Page 28 of Crooked Hearts


  “And a beautiful nun you were. Especially after you got out of the habit.” In one smooth move, he had her flat on her back, with him on top.

  “Reuben, wait—” He’d grown more hands, and they were all diligently going about their one job, which was to get her out of her clothes. “Wait, Reuben,” she said again, as ineffectively as the first time. “Stop! We can’t do this.”

  “Why not?”

  “Because it’s your turn!”

  Now he was using his teeth as well as his hands to get out the knot he’d made in the ties of her chemise. He lifted his head. “My churn to what?” He frowned, a lace sticking out of his mouth like a noodle.

  “I want to hear about you—your life! The truth, Reuben. It’s only fair.”

  He spat the lace out and sat back, incredulous. “Wait a second. Are you making it a condition?”

  She thought about it. “Yes,” she said boldly.

  His lip curled in a sexy snarl. “I don’t like conditions.” Before she could stop him, he took her by the shoulders and pushed her gently back to the ground. While he kissed her, he moved his bent knee across her legs, a maneuver that held her down and dragged her skirts up around her thighs at the same time.

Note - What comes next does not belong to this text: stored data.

-- ==== Sys2Proof/Machine/VerifyRefs.lean ====
section
/-! DEFINITION. Step 8 of verification, second pass (02_deurzor_image.md R570): references and
conditions that involve more than one entry, record, operator or section, in ascending TYPE of the
section that holds the referring field and in payload order within it. -/

namespace Sys2Proof.Machine

/-! ### What an image holds -/

def Image.hasStream (i : Image) (n : Nat) : Bool := (i.streamEntry n).isSome
def Image.hasRecord (i : Image) (t kind index : Nat) : Bool := (i.record t kind index).isSome
def Image.encoderOf (i : Image) (n : Nat) : Nat := ((i.streamEntry n).map Strm.encoder).getD 0

/-- The streams whose tensors a model serves: the views of its STREAM_MASK. -/
def Mdl.views (m : Bytes) : List Nat := (List.range 64).filter (bit (Mdl.streamMask m))

/-- An operator with its weights, as R347 and R171 look at them. -/
def Image.wt (i : Image) (o : Bytes) : Bytes := i.weight ((Op.weight o).getD 0)

/-! ### FABRIC (R44, R234) -/

def refStage (i : Image) (e : Bytes) : Checks :=
  let m := Stage.model e
  let ops := i.ops m
  let first := Stage.firstOp e
  let last := Stage.lastOp e
  [need ((i.model m).isSome), names (first < i.cnt 6), names (last < i.cnt 6),
   need (ops.contains first && ops.contains last),
   need (last < i.firstReducing m || i.firstReducing m ≤ first),
   names (Stage.set e == 0xFF || Stage.set e < i.setCount),
   need (2 ≤ m || (i.stageWeights e).isEmpty ||
     (RSet.pinned (i.set (Stage.set e)) && Stage.set e != 0xFF && i.covers (i.set (Stage.set e)) e))]

def refSet (i : Image) (e : Bytes) : Checks :=
  [names (RSet.weightFirst e < i.cnt 8), names (RSet.weightLast e < i.cnt 8)]

/-! ### STREAMS: paths from the stream input (R126, R174) -/

/-- A path from the stream input to a tensor: the scale of R174 in both directions, the products of
the strides, and the summed margins before, after, left and right. -/
structure Path where
  v : Rat := 1
  h : Rat := 1
  strideV : Nat := 1
  strideH : Nat := 1
  before : Nat := 0
  after : Nat := 0
  left : Nat := 0
  right : Nat := 0
  deriving DecidableEq, Repr

/-- The reach of an operator (R174): before, after, left, right. -/
def opReach (e : Bytes) : Nat × Nat × Nat × Nat :=
  if Op.windowed e then
    (Op.padTop e, Op.dilH e * (Op.kh e - 1) - Op.padTop e,
     Op.padLeft e, Op.dilW e * (Op.kw e - 1) - Op.padLeft e)
  else if Op.opcode e = 0x0106 && Op.resizeMode e == 1 then (1, 1, 1, 1) else (0, 0, 0, 0)

/-- A margin in stream lines or columns, rounded up. -/
def marginOf (r : Nat) (scale : Rat) : Nat := ((r : Rat) * scale).ceil.toNat

/-- A path extended by an operator. -/
def Path.through (p : Path) (e : Bytes) : Path :=
  let (b, a, l, r) := opReach e
  let (sv, sh) := if Op.windowed e then (Op.strideH e, Op.strideW e) else (1, 1)
  let (dv, dh, uv, uh) := if Op.opcode e = 0x0106 then (Op.downH e, Op.downW e, Op.upH e, Op.upW e)
    else (1, 1, 1, 1)
  { v := p.v * sv * dv / uv, h := p.h * sh * dh / uh,
    strideV := p.strideV * sv, strideH := p.strideH * sh,
    before := p.before + marginOf b p.v, after := p.after + marginOf a p.v,
    left := p.left + marginOf l p.h, right := p.right + marginOf r p.h }

/-- The paths to every tensor that stripe jobs compute, operators in ascending index. -/
def Image.paths (i : Image) (model : Nat) : List (Nat × Path) :=
  (i.stripeOps model).foldl (init := [(0, {})]) fun (acc : List (Nat × Path)) k =>
    let e := i.op k
    let ins := (Op.input e 0).toList ++ (Op.input e 1).toList
    let new : List (Nat × Path) := (acc.filter fun x => ins.contains x.1).map fun x =>
      (Op.out e, x.2.through e)
    acc ++ new.dedup

/-- The lane and stripe fields of a stream against its models (R126). -/
def refStream (i : Image) (e : Bytes) : Checks :=
  let n := Strm.stream e
  let ps := (i.models.filter fun m => bit (Mdl.streamMask m) n).flatMap fun m =>
    (i.paths (Mdl.kind m)).map Prod.snd
  [need (Strm.lanes e * Strm.laneWidth e * lpBinning (i.linePipe n) == Strm.width e),
   need (ps.all fun p => Strm.stripeRows e % max 1 p.strideV == 0 &&
     Strm.laneWidth e % max 1 p.strideH == 0),
   need (ps.all fun p => p.before ≤ Strm.haloBefore e && p.after ≤ Strm.haloAfter e &&
     p.left ≤ Strm.haloCols e && p.right ≤ Strm.haloCols e)]

/-! ### LINEPIPE (R103, R110, R111) -/

/-- Defect entries strictly ascending by column and component: an entry of a column that an earlier one names
names components above that one's (R103). -/
def ascending : List (Nat × Nat) → Bool
  | a :: b :: rest =>
      (a.1 < b.1 || a.1 == b.1 && (List.range 8).all fun c => !bit b.2 c || a.2 < 2 ^ c) && ascending (b :: rest)
  | _ => true

def refPipe (i : Image) (earlier : List Bytes) (e : Bytes) : Checks :=
  let t := bytesAt (i.sec 5) (Lp.tableOffset e) (Lp.tableLength e)
  match i.streamEntry (Lp.stream e) with
  | none => [names false]
  | some cfg =>
      let comps := Strm.comps cfg
      let ds := defects cfg e t
      [need (!(earlier.any fun x => Lp.stream x == Lp.stream e)),
       need (Strm.width cfg % max 1 (Lp.binning e) == 0),
       need (!(Lp.function e 3 && comps == 1)),
       need (ascending ds && ds.all fun d => d.1 < Strm.width cfg),
       need (Lp.tableLength e == (lpArrays cfg e).2.2.2),
       need ((List.range 3).all fun c => c < comps || LpT.black t c == 0)]

/-! ### GRAPH (R48, R569, R49, R152, R168, R171, R178, R179, R183, R196 to R213, R258, R347) -/

/-- The evaluation environment of a view, as far as shapes need it. -/
def Image.shapeEnv (i : Image) (model stream : Nat) : Env :=
  let cfg := (i.streamEntry stream).getD []
  { img := i, ops := i.ops model, weight := fun _ => [],
    fmt := if corrElem cfg (i.linePipe stream) = 1 then 4 else 6, row0 := 0, col0 := 0, rows := [],
    extH := none, extW := Strm.width cfg / lpBinning (i.linePipe stream),
    channels := Strm.comps cfg, fixed := [] }

/-- The HIST_WRITE of a stream. -/
def Image.histOp (i : Image) (stream : Nat) : Option Bytes :=
  ((i.ops 0).map i.op).find? fun e => Op.opcode e == 0x0202 && Op.hwStream e == stream

/-- The output channels of an operator, which its QTAB gives one entry each (R150). -/
def Image.outChans (i : Image) (v : Env) (e : Bytes) : Nat :=
  match Op.opcode e with
  | 0x0203 => ((i.histOp (Op.haStream e)).map Op.hwValueDim).getD 0
  | _ => (v.dims (Op.out e)).2.2

/-- The BIAS of an operator is an integer: its accumulator is one (R152); that of HIST_ATTEND is FP32 (R209). -/
def intAcc (e : Bytes) : Bool := fmtInt (Op.par e 0 1) && Op.opcode e != 0x0203

/-- The QTAB of an operator (R150, R168, R183). -/
def refQtab (i : Image) (vs : List Env) (e : Bytes) : Checks :=
  let q := Op.par e 8 4
  if q = 0xFFFFFFFF then [] else
  let w := i.weight q
  let data := i.weightData q
  [names (q < i.cnt 8), need (Wt.format w == 0x20),
   need (vs.all fun v => Wt.elements w == i.outChans v e),
   need (intAcc e || (List.range (Wt.elements w)).all fun c =>
     fp32In data (16 * c) none none false false),
   need (Op.opcode e != 0x0104 || (List.range (Wt.elements w)).all fun c =>
     allZero (bytesAt data (16 * c) 4) || (!intAcc e && leAt data (16 * c) 4 == 0x80000000))]

/-- Reflect padding and output size where the extent is known (R178, R179). -/
def extentOk (e : Bytes) (ext : Option Nat) (k s d pb pa : Nat) : Bool :=
  match ext with
  | none => true
  | some n => (Op.padMode e != 3 || (pb < n && pa < n)) && windowSize n k s d pb pa != 0

/-- The window checks of one view: sizes across the width, and along the web in the tail. -/
def windowOk (v : Env) (e : Bytes) : Bool :=
  let src := (Op.input e 0).getD 0
  let (h, w, _) := v.dims src
  extentOk e (if v.openWidth src then none else some w) (Op.kw e) (Op.strideW e) (Op.dilW e) (Op.padLeft e) (Op.padRight e) &&
  extentOk e h (Op.kh e) (Op.strideH e) (Op.dilH e) (Op.padTop e) (Op.padBottom e)

/-- Reflect or replicate padding along the web stays inside the stripe's read range (R178). -/
def webPadOk (i : Image) (model : Nat) (streams : List Nat) (e : Bytes) : Bool :=
  if Op.windowed e && (Op.padMode e == 2 || Op.padMode e == 3) then
    let (b, a, _, _) := opReach e
    let src := (Op.input e 0).getD 0
    ((i.paths model).filter fun p => p.1 == src).all fun p => streams.all fun n =>
      let rows := ((i.streamEntry n).map Strm.stripeRows).getD 0
      (Op.padTop e == 0 || marginOf b p.2.v < rows) && (Op.padBottom e == 0 || marginOf a p.2.v < rows)
  else true

/-- Filter elements (R171, R149) and formats (R152). -/
def refWeight (i : Image) (e : Bytes) : Checks :=
  match Op.weight e with
  | none => [need (!(Op.trainable e))]
  | some k =>
      let w := i.weight k
      let n := Wt.elements w
      let per := match Op.opcode e with
        | 0x0201 => Op.mmK e
        | _ => Op.kh e * Op.kw e * (Op.inChannels e / Op.groups e)
      let outs := if Op.opcode e = 0x0201 then Op.mmN e else Op.outChannels e
      let per' := if Wt.format w = 2 then roundUp per 32 else per
      [names (k < i.cnt 8), need (Op.trainable e == Wt.trainable w)] ++
      (match Op.opcode e with
       | 0x0101 | 0x0102 | 0x0201 =>
           [need (n == outs * per'), need (pairOk (Op.par e 0 1) (Wt.format w))]
       | 0x0107 =>
           if Op.func e = 0x1D then
             [need (n == 256 && Wt.format w == Op.par e 2 1), need (!(Wt.trainable w))]
           else [need (fmtFloat (Op.par e 0 1) == fmtFloat (Wt.format w)), need (!(Wt.trainable w))]
       | _ => [])

/-- Two stripe tensors have the same rows whatever the segment's length: as far as twice STRIPE_ROWS beyond the halos, from
where the rows of both grow alike (R213, R126). -/
def Env.sameRows (v : Env) (i : Image) (stream a b : Nat) : Bool :=
  let cfg := (i.streamEntry stream).getD []
  (List.range (2 * Strm.stripeRows cfg + Strm.haloBefore cfg + Strm.haloAfter cfg + 1)).all fun n =>
    let v := { v with extH := some n }
    (v.dims a).1 == (v.dims b).1

/-- The history operators (R196, R202, R207, R213). -/
def refHist (i : Image) (model : Nat) (m : Bytes) (k : Nat) (vs : List Env) (e : Bytes) : Checks :=
  let in0 := (Op.input e 0).getD 0
  let in1 := (Op.input e 1).getD 0
  match Op.opcode e with
  | 0x0202 =>
      let others := (i.ops 0).filter fun j => j < k && Op.opcode (i.op j) == 0x0202 &&
        Op.hwStream (i.op j) == Op.hwStream e
      let here := vs.filter fun v => v.ops == i.ops model
      [names (i.hasStream (Op.hwStream e)), need (model == 0),
       need (bit (Mdl.streamMask m) (Op.hwStream e)), need others.isEmpty,
       need (i.stripeTensor model in0 && i.stripeTensor model in1),
       need (here.all fun v => v.sameRows i (Op.hwStream e) in0 in1),
       need (here.all fun v => (v.dims in0).2.2 == Op.hwKeyDim e && (v.dims in1).2.2 == Op.hwValueDim e &&
         (v.dims in0).2.1 == (v.dims in1).2.1)]
  | 0x0203 =>
      match i.histOp (Op.haStream e) with
      | none => [names (i.hasStream (Op.haStream e)), need false]
      | some hw =>
          [need (!(i.stripeTensor model in0)), need (Op.haMax e ≤ 2 ^ Op.hwCapLog2 hw),
           need (vs.all fun v => (v.dims in0).2.2 == Op.hwKeyDim hw),
           need (pairOk (Op.par e 0 1) (Op.par hw 0 1)), need (pairOk (Op.haPFormat e) (Op.par hw 1 1))]
  | 0x0201 =>
      [need (vs.all fun v => (v.dims in0).2.2 == Op.mmK e)] ++
      (if Op.mmFromIn1 e then
        [need (!(i.stripeTensor model in1)),
         need (vs.all fun v =>
           let (h, w, c) := v.dims in1
           c == Op.mmK e && (v.openWidth in1 || h == none || h == some (Op.mmN e / max 1 w)  && w * (Op.mmN e / max 1 w) == Op.mmN e))] else [])
  | _ => []

/-- One operator of a model. -/
def refOp (i : Image) (m : Bytes) (k : Nat) : Checks :=
  let e := i.op k
  let model := Mdl.kind m
  let tensors := Mdl.tensorCount m
  let vs := (Mdl.views m).map (i.shapeEnv model)
  [names (((Op.input e 0).toList ++ (Op.input e 1).toList ++ (Op.input e 2).toList).all (· < tensors)),
   names (Op.out e < tensors)] ++
  refWeight i e ++ refQtab i vs e ++
  [need (!(Op.windowed e) || vs.all fun v => windowOk v e),
   need (webPadOk i model (Mdl.views m) e)] ++
  refHist i model m k vs e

  Everything changed. His life story could wait. She let him know, with her pliant lips and her eager tongue, that she was willing—so he’d untrap her clenched fists between them and let her touch him. When he did, she, slipped her hands across the bunched muscles of his back and down inside the waist of his trousers, searching for skin. She found it, and used her nails on his hard buttocks to make him growl. The brilliant blue of the sky through the tree leaves dazzled her eyes; she closed them, and a raspy cricket opera assailed her ears. The soft, bruised grass under her body smelled wild and sweet—like Reuben. They kissed some more, and then she sat up, shaky fingers untangling the fine mess he’d made of her laces. She got everything untied and shrugged her shift over her shoulders half a second before he pressed her down again and fastened his mouth on her left breast.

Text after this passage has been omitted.